Histórias de Desencontros Ficcionais (ou Não) na Esquina da Vida

A Esquina do Desencontro

Histórias de Desencontros Ficcionais (ou Não) na Esquina da Vida

Desligados

A luz apagou-se. A electricidade desligou-se da vida mundana e o mundo ficou literalmente às escuras. Numa variante avassaladora quanto esta, o que nos permite a imaginação contemplar, num desafio mental singular? A reacção primitiva. O instinto de sobrevivência. Adeus gadgets, adeus TV, adeus smartphones, adeus portátil, adeus máquinas imprescindíveis, adeus electrodomésticos, adeus dia à noite, adeus carros, adeus matéria-prima, adeus transformação e indústria, adeus serviços. O que fazer, sem nada? Sem acesso a nada? Sem domótica, high-tech, transportes, civilização citadina, a urbanidade perdida? A mente determina a acção. As suas variantes são infindáveis e insondáveis.
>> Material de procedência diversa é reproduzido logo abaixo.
-- ==== Sys2Proof/Machine/FormeRead.lean ====
section
/-!
DEFINITION. What the active forme says (Tables 17.5–17.7): partitions, policies, descriptors, masks, rotary
records, entries, platen programs and failure domains, read from the bytes of its sections.
-/
namespace Sys2Proof.Machine

/-- A section of an image; absent is empty. -/
def FormeImg.sec (f : FormeImg) (ty inst : Nat) : Bytes := KMap.get [] f.secs (256 * ty + inst)

def secOf (s : State) (ty : Nat) (inst : Nat := 0) : Bytes := s.fme.active.sec ty inst

/-! PART sections (Table 17.6). -/
def FormeImg.defined (f : FormeImg) (p : Nat) : Bool := bitOf (leAt (f.sec 2 p) 0 1) 0
def partDefined (s : State) (p : Nat) : Bool := s.fme.active.defined p
def partMode (s : State) (p bit : Nat) : Bool := bitOf (leAt (secOf s 2 p) 0 1) bit
def modeSealed (s : State) (p : Nat) : Bool := partMode s p 1
def modeMirror (s : State) (p : Nat) : Bool := partMode s p 2
def modeProt (s : State) (p : Nat) : Bool := partMode s p 3
def modeFast (s : State) (p : Nat) : Bool := partMode s p 4
def modeEnergy (s : State) (p : Nat) : Bool := partMode s p 5

def polOfBytes (b : Bytes) : Policy :=
  { acl := bitOf (leAt b 1 1) 1, press := bitOf (leAt b 1 1) 0, weight := leAt b 2 1, thr := leAt b 4 2,
    gangWait := leAt b 6 2, maxReams := leAt b 8 2, poolMax := leAt b 0xA 2,
    classes := (List.range 16).map fun c => leAt b (0x10 + c) 1 }

/-- The record of a table section whose key field matches. -/
def findRec (b : Bytes) (n base size keyLen key : Nat) : Option Bytes :=
  ((List.range n).map fun k => slice b (base + size * k) size).find? fun r => leAt r 0 keyLen = key

def FormeImg.policy? (f : FormeImg) (id : Nat) : Option Policy :=
  let b := f.sec 6 0
  (findRec b (leAt b 0 1) 0x40 32 1 id).map polOfBytes

def policyOf (s : State) (p : Nat) : Policy :=
  (s.fme.active.policy? (leAt (secOf s 2 p) 1 1 % 32)).getD {}

/-! Format descriptors (Table 2.1). -/
structure Desc where
  geo    : Geo := {}
  policy : Nat := 0
  deriving DecidableEq, Repr

def descOfBytes (b : Bytes) : Desc :=
  { geo := { kf := leAt b 1 1 % 16, vf := leAt b 1 1 / 16, d := 32 * leAt b 2 1, span := 2 ^ (leAt b 3 1 % 16) }
    policy := leAt b 4 1 % 4 }

def FormeImg.desc? (f : FormeImg) (id : Nat) : Option Desc :=
  let b := f.sec 3 0
  (findRec b (leAt b 0 2) 0x40 8 1 id).map descOfBytes

def desc? (s : State) (id : Nat) : Option Desc := s.fme.active.desc? id
def descOf (s : State) (id : Nat) : Desc := (desc? s id).getD {}

/-! Mask programs (Table 7.4) and rotary records (Table 17.7). -/
structure Mask where
  bitmap : Bool := false
  windowed : Bool := false
  causal : Bool := false
  bmG    : Nat := 6
  window : Nat := 0
  sinks  : Nat := 0
  deriving DecidableEq, Repr

def maskOfBytes (b : Bytes) : Mask :=
  { bitmap := bitOf (leAt b 1 1) 2, windowed := bitOf (leAt b 1 1) 1, causal := bitOf (leAt b 1 1) 0,
    bmG := leAt b 2 1 % 16, window := leAt b 4 4, sinks := leAt b 8 4 }

def mask? (s : State) (id : Nat) : Option Mask :=
  let b := secOf s 4
  (findRec b (leAt b 0 2) 0x40 16 1 id).map maskOfBytes

def round64 (n : Nat) : Nat := (n + 63) / 64 * 64

/-- The rotary records from an offset on: descriptor, mode and frequencies. -/
def rotaries (f : FormeImg) : Nat → Nat → List (Nat × Nat × Bytes)
  | 0, _ => []
  | n + 1, o =>
    let b := f.sec 4 0
    let id := leAt b o 1
    let d := ((f.desc? id).map fun x => x.geo.d).getD 32
    (id, leAt b (o + 1) 1 % 2, slice b (o + 0x40) (2 * d)) :: rotaries f n (round64 (o + 0x40 + 2 * d))

def rotary? (s : State) (id : Nat) : Option (Nat × Bytes) :=
  let b := secOf s 4
  ((rotaries s.fme.active (leAt b 2 2) (round64 (0x40 + 16 * leAt b 0 2))).find? fun r => r.1 = id).map (·.2)

/-! Entry records and platen programs (Table 17.7). -/
def entryRec (s : State) (id : Nat) : Bytes :=
  let b := secOf s 5
  (findRec b (leAt b 0 2) 0x40 8 1 id).getD []
def entryGalley (s : State) (id : Nat) : Nat := leAt (entryRec s id) 2 2
def entryPress (s : State) (id : Nat) : Nat := leAt (entryRec s id) 4 2
def entryAppend (s : State) (id : Nat) : Nat := leAt (entryRec s id) 6 2

/-- The command words of a platen program (R325). -/
def platenProg? (s : State) (id : Nat) : Option (List Nat) :=
  let b := secOf s 5
  (findRec b (leAt b 2 2) 0x11000 8 2 id).map fun r =>
    (List.range (leAt r 2 1)).map fun i => leAt b (leAt r 4 4 + 8 * i) 8

/-- The failure domain of a node under the FABRIC section; `none` outside every range. -/
def FormeImg.fdom (f : FormeImg) (n : Nat) : Option Nat :=
  let b := f.sec 8 0
  (((List.range (leAt b 0x84 2)).map fun k => slice b (0xC0 + 8 * k) 8).find? fun r =>
    decide (leAt r 0 2 ≤ n ∧ n ≤ leAt r 2 2)).map fun r => leAt r 4 2
def fdom (s : State) (n : Nat) : Option Nat := s.fme.active.fdom n

def nodeId (s : State) : Nat := s.rd FAB_NODE_ID.NODE_ID

/-- Whether a folio with these formats may be served in press mode, apart from its header and extent (R80). -/
def pressFormats (g : Geo) : Bool :=
  decide (4 ≤ g.kf ∧ g.kf ≤ 6 ∧ 4 ≤ g.vf ∧ g.vf ≤ 6 ∧ (g.d = 32 ∨ g.d = 64 ∨ g.d = 128 ∨ g.d = 256))

/-- Row bytes of a plane (R35). -/
def Geo.keyRow (g : Geo) : Nat := elemBytes g.kf g.d + g.d / 32 * scaleBytes g.kf
def Geo.valRow (g : Geo) : Nat := elemBytes g.vf g.d + g.d / 32 * scaleBytes g.vf

/-! Data-key slots as the units see them (R243, R348). -/
def keySlot (s : State) (n : Nat) : KeySlot := KMap.get {} s.key.slots n

/-- Whether generation `g` of slot `n` is open. -/
def keyOpen (s : State) (n g : Nat) : Bool := decide ((keySlot s n).state = 1 ∧ (keySlot s n).gen = g)

/-- The tweak of a sector of a sealed folio (Table 15.8). -/
def xtsTweak (gen conv runIx posBase sector : Nat) : Nat :=
  gen * 2 ^ 112 + conv * 2 ^ 64 + runIx % 4096 * 2 ^ 38 + posBase / 64 % 2 ^ 26 * 2 ^ 12 + sector % 4096

end Sys2Proof.Machine
end

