-- ==== Sys2Proof/Machine/Acct.lean ====
section
/-!
DEFINITION. Accounting (R208–R212): the records of the ring and what they carry, and the slots of a ticket.
-/
namespace Sys2Proof.Machine

/-! Records (Table 9.4). -/
def sat32 (n : Nat) : Nat := min n 0xFFFFFFFF

/-- What a record carries besides its counts. -/
structure AcctHead where
  ty     : Nat := 1
  part   : Nat := 0
  tenant : Nat := 0
  ream   : Nat := 0
  step   : Nat := 0
  status : Nat := 0
  attempt : Nat := 0
  slots  : Nat := 0
  delta  : Int := 0
  conv   : Nat := 0
  deriving DecidableEq, Repr

def ringSize (s : State) : Nat := 2 ^ s.rd REAM_ACCT_CFG.SIZE_LOG2
def ringUsed (s : State) : Nat := (s.rd REAM_ACCT_PROD.INDEX + 2 ^ 32 - s.rd REAM_ACCT_CONS.INDEX) % 2 ^ 32

/-- The 64 bytes of a record, with its energy in nJ. -/
def acctBytes (h : AcctHead) (c : Charge) (gap : Bool) (nj time : Nat) : Bytes :=
  let big := [c.cmp, c.plt, c.gal, c.stk, c.fab, c.hst, c.tier].any fun n => decide (0xFFFFFFFF ≤ n)
  natLe 1 h.ty ++ natLe 1 h.part ++ natLe 2 h.tenant ++ natLe 4 h.ream ++ natLe 4 h.step ++ natLe 2 h.status ++
  natLe 1 h.attempt ++ natLe 1 (2 * b2n big + b2n gap) ++
  natLe 4 (if h.ty = 2 then ofInt 32 h.delta else sat32 c.cmp) ++ natLe 4 (sat32 c.plt) ++
  (if h.ty = 2 then natLe 8 h.conv else natLe 4 (sat32 c.gal) ++ natLe 4 (sat32 c.stk)) ++
  natLe 4 (sat32 c.fab) ++ natLe 4 (sat32 c.hst) ++ natLe 4 (sat32 c.tier) ++ natLe 2 h.slots ++ natLe 2 0 ++
  natLe 8 nj ++ natLe 8 time

/-- Add a diverted record's counts to the unlogged accumulators (R211). -/
def divert (h : AcctHead) (c : Charge) (nj : Nat) (s : State) : State :=
  let add (i n : Nat) (s : State) := s.addWrap (REAM_PUNLOG.VALUE i) h.part n
  let s := if h.ty = 1 then add 3 c.gal (add 4 c.stk (add 5 c.fab (add 6 c.hst (add 1 c.plt (add 0 c.cmp s)))))
           else if h.ty = 3 then add 2 c.plt (add 9 c.cmp s) else s
  let s := add 8 nj (add 7 c.tier s)
  ({ s with rea.gap := KMap.put 0 s.rea.gap h.part 1 }).bump REAM_ACCT_LOST_CNT.COUNT

/-- Form a record: its energy in whole nJ with what the last of its type left over (R209), written to the ring, or
diverted where the ring is full (R210, R211). -/
def acctRecord (h : AcctHead) (c : Charge) (s : State) : State :=
  if ¬ s.flag REAM_ACCT_CFG.EN then s
  else
    let ck := 4 * h.part + h.ty
    let total := KMap.get 0 s.rea.carry ck + c.pj
    let nj := total / 256000
    let s := { s with rea.carry := KMap.put 0 s.rea.carry ck (total % 256000) }
    if ringSize s ≤ ringUsed s then divert h c nj s
    else
      let i := s.rd REAM_ACCT_PROD.INDEX
      let b := acctBytes h c (KMap.get 0 s.rea.gap h.part = 1) nj (s.rd TIME_NOW.NS)
      let s := { s with rea.gap := KMap.put 0 s.rea.gap h.part 0 }
      let s := writeUpper 0 (s.rd REAM_ACCT_BASE.OFFSET * 4096 + 64 * (i % ringSize s)) b s
      let s := (s.addWrap REAM_ACCT_PROD.INDEX 0 1).emit (.acct h.part b)
      if ringUsed s * 4 = ringSize s * 3 then signalNode s else s

/-! Slots of a ticket (Tables 7.1 and 7.2). -/
def tktNslot (t : Bytes) : Nat := leAt t 0x0C 2
def tktPart (t : Bytes) : Nat := leAt t 0x0E 1 % 32
def tktReam (t : Bytes) : Nat := leAt t 4 4
def tktStep (t : Bytes) : Nat := leAt t 8 4
def tktAttempt (t : Bytes) : Nat := leAt t 3 1
def tktSig (t : Bytes) : Nat := leAt t 0x10 4
def tktForm (t : Bytes) : Nat := leAt t 2 1 % 4
def tktReqNode (t : Bytes) : Nat := leAt t 0x14 2
def tktReqCtx (t : Bytes) : Nat := leAt t 0x16 2
def tktLen (t : Bytes) : Nat := leAt t 0x18 4
def tktLenOff (t : Bytes) : Nat := leAt t 0x1C 4

/-- A slot entry with its KV_LEN. -/
structure Slot where
  conv  : Nat := 0
  layer : Nat := 0
  hg    : Nat := 0
  nq    : Nat := 0
  nh    : Nat := 0
  qfmt  : Nat := 0
  mask  : Nat := 0
  ten   : Nat := 0
  qpos  : Nat := 0
  afmt  : Nat := 0
  rot   : Bool := false
  app   : Bool := false
  qOff  : Nat := 0
  aOff  : Nat := 0
  bmOff : Nat := 0
  tau   : Nat := 0
  kvLen : Nat := 0
  deriving DecidableEq, Repr

def slotOf (t : Bytes) (i : Nat) : Slot :=
  let b := slice t (0x40 + 64 * i) 64
  let f := leAt b 0x14 1
  { conv := leAt b 0 6, layer := leAt b 6 2, hg := leAt b 8 2, nq := leAt b 0xA 1, nh := leAt b 0xB 1,
    qfmt := leAt b 0xC 1 % 16, mask := leAt b 0xD 1, ten := leAt b 0xE 2, qpos := leAt b 0x10 4, afmt := f / 4 % 16,
    rot := bitOf f 1, app := bitOf f 0, qOff := leAt b 0x18 4, aOff := leAt b 0x1C 4, bmOff := leAt b 0x20 4,
    tau := leAt b 0x24 4, kvLen := leAt t (tktLenOff t + 4 * i) 4 }

def slots (t : Bytes) : List Slot := (List.range (tktNslot t)).map (slotOf t)

/-- Tenants of a ticket, ascending. -/
def tenantsOf (t : Bytes) : List Nat :=
  (slots t).foldl (fun l x => if l.contains x.ten then l else (l.filter (· < x.ten)) ++ [x.ten] ++ l.filter (x.ten < ·)) []

/-- Write an attempt's type 1 records with a status (R210). -/
def acctTenants (a : Att) (status : Nat) (s : State) : State :=
  (tenantsOf a.ticket).foldl (fun s t =>
    acctRecord { part := a.part, tenant := t, ream := a.ream, step := a.step, status := status, attempt := a.attempt,
                 slots := ((slots a.ticket).filter fun x => x.ten = t).length } ((KMap.find? a.charges t).getD {}) s) s

/-- The spill charges that a conversation's next type 2 record carries, and the state without them. -/
def takeSpill (o : OwedChunks) (s : State) : Charge × State :=
  if (s.conv o.row).conv = o.conv then ((KMap.find? s.rea.spill o.row).getD {}, { s with rea.spill := KMap.erase s.rea.spill o.row })
  else ({}, s)

/-- Write the type 2 records of what a ream changed, one for each storage tenant (R210). -/
def acctStorage (h : AcctHead) (os : List OwedChunks) (s : State) : State :=
  (os.map (·.tenant)).eraseDups.foldl (fun s t =>
    let mine := os.filter (·.tenant = t)
    let (owed, s) := mine.foldl (fun (r : Charge × State) o => let (c, s) := takeSpill o r.2; (r.1.plus c, s)) ({}, s)
    acctRecord { h with ty := 2, tenant := t, delta := (mine.map (·.delta)).foldl (· + ·) 0, conv := ((mine.head?).map (·.conv)).getD 0 }
      owed s) s

/-- What an attempt changed, by conversation. -/
def attOwed (s : State) (a : Att) : List OwedChunks :=
  List.map (fun e : Nat × Int => { row := e.1, conv := (s.conv e.1).conv, tenant := (s.conv e.1).tenant, delta := e.2 }) a.chunks

def owedKey (part ream : Nat) : Nat := part * 2 ^ 32 + ream

/-- Write the type 2 records that a ream is owed, with what its last attempt here changed. DESIGN CHOICE: at the end of the
attempt that is its last one by what this node knows. -/
def acctOwed (h : AcctHead) (more : List OwedChunks) (s : State) : State :=
  let k := owedKey h.part h.ream
  acctStorage h (KMap.get [] s.col.owed k ++ more) { s with col.owed := KMap.erase s.col.owed k }

/-- The records of an attempt that ends here with a status; its chunks are kept for the ream where that may go on. -/
def acctAttempt (a : Att) (status : Nat) (last : Bool) (s : State) : State :=
  let s := acctTenants a status s
  if last then acctOwed { part := a.part, ream := a.ream, step := a.step, status := status, attempt := a.attempt } (attOwed s a) s
  else if a.chunks.isEmpty then s
  else { s with col.owed := KMap.upd [] s.col.owed (owedKey a.part a.ream) (· ++ attOwed s a) }

/-! Block clocks (R412). -/
def blockLevel (s : State) (b : Nat) : Nat := s.rd (PCM_CLK_STS.LEVEL (b / 16))
/-- Cycles of a block's clock in `ns`, at 0.4 + 0.2 L GHz. -/
def blockCycles (s : State) (b ns : Nat) : Nat := ns * (4 + 2 * blockLevel s b) / 10
def boosted (s : State) (b : Nat) : Bool := blockLevel s b == 10

end Sys2Proof.Machine
end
A reacção, apesar de toda a racionalidade subjacente, imprevista e incontrolável. Como sobreviver? Voltar ao básico. O mundo está parado. Nada funciona, nada se move. As pessoas deixaram-se levar pelo desespero e galgam os passeios da sua própria imaginação. Quem sobrevive? Os mais aptos? E quem são eles agora? A literacia computacional, toda a tecnologia desenvolvida, as mentes quânticas e os robots milagre ajudam, agora? Desligados do mundo, os seres humanos, perecerão. Numa tentativa inglória de retomar o controlo dos grandes centros de decisão, financeiros e económicos, na realidade, a aptidão natural que permite a sobrevivência real e realista da espécie encontra-se no meio rural, no campo, no interior, no desterro. Nunca verdadeiramente desligados, os seres humanos que habitam estas orlas civilizacionais, entregam-se à difícil tarefa de reanimar toda uma propensão mórbida que invade e assombra os caminhos trilhados pelas pessoas desmotivadas e abandonadas. O retorno às origens acontece. O dilema da evolução e da modernidade deixa de ser relevante. Os que sobrevivem e sobreviverão, serão aqueles que conhecem os segredos da terra e da natureza, os que sabem as histórias ancestrais, os que guardam a riqueza suprema do conhecimento pela prática do engenho manual. Assim, mudarão os tempos. Assim, se reinicia o ciclo. Assim, se ligam os seres humanos, se ligam as pessoas. De novo. Ou não.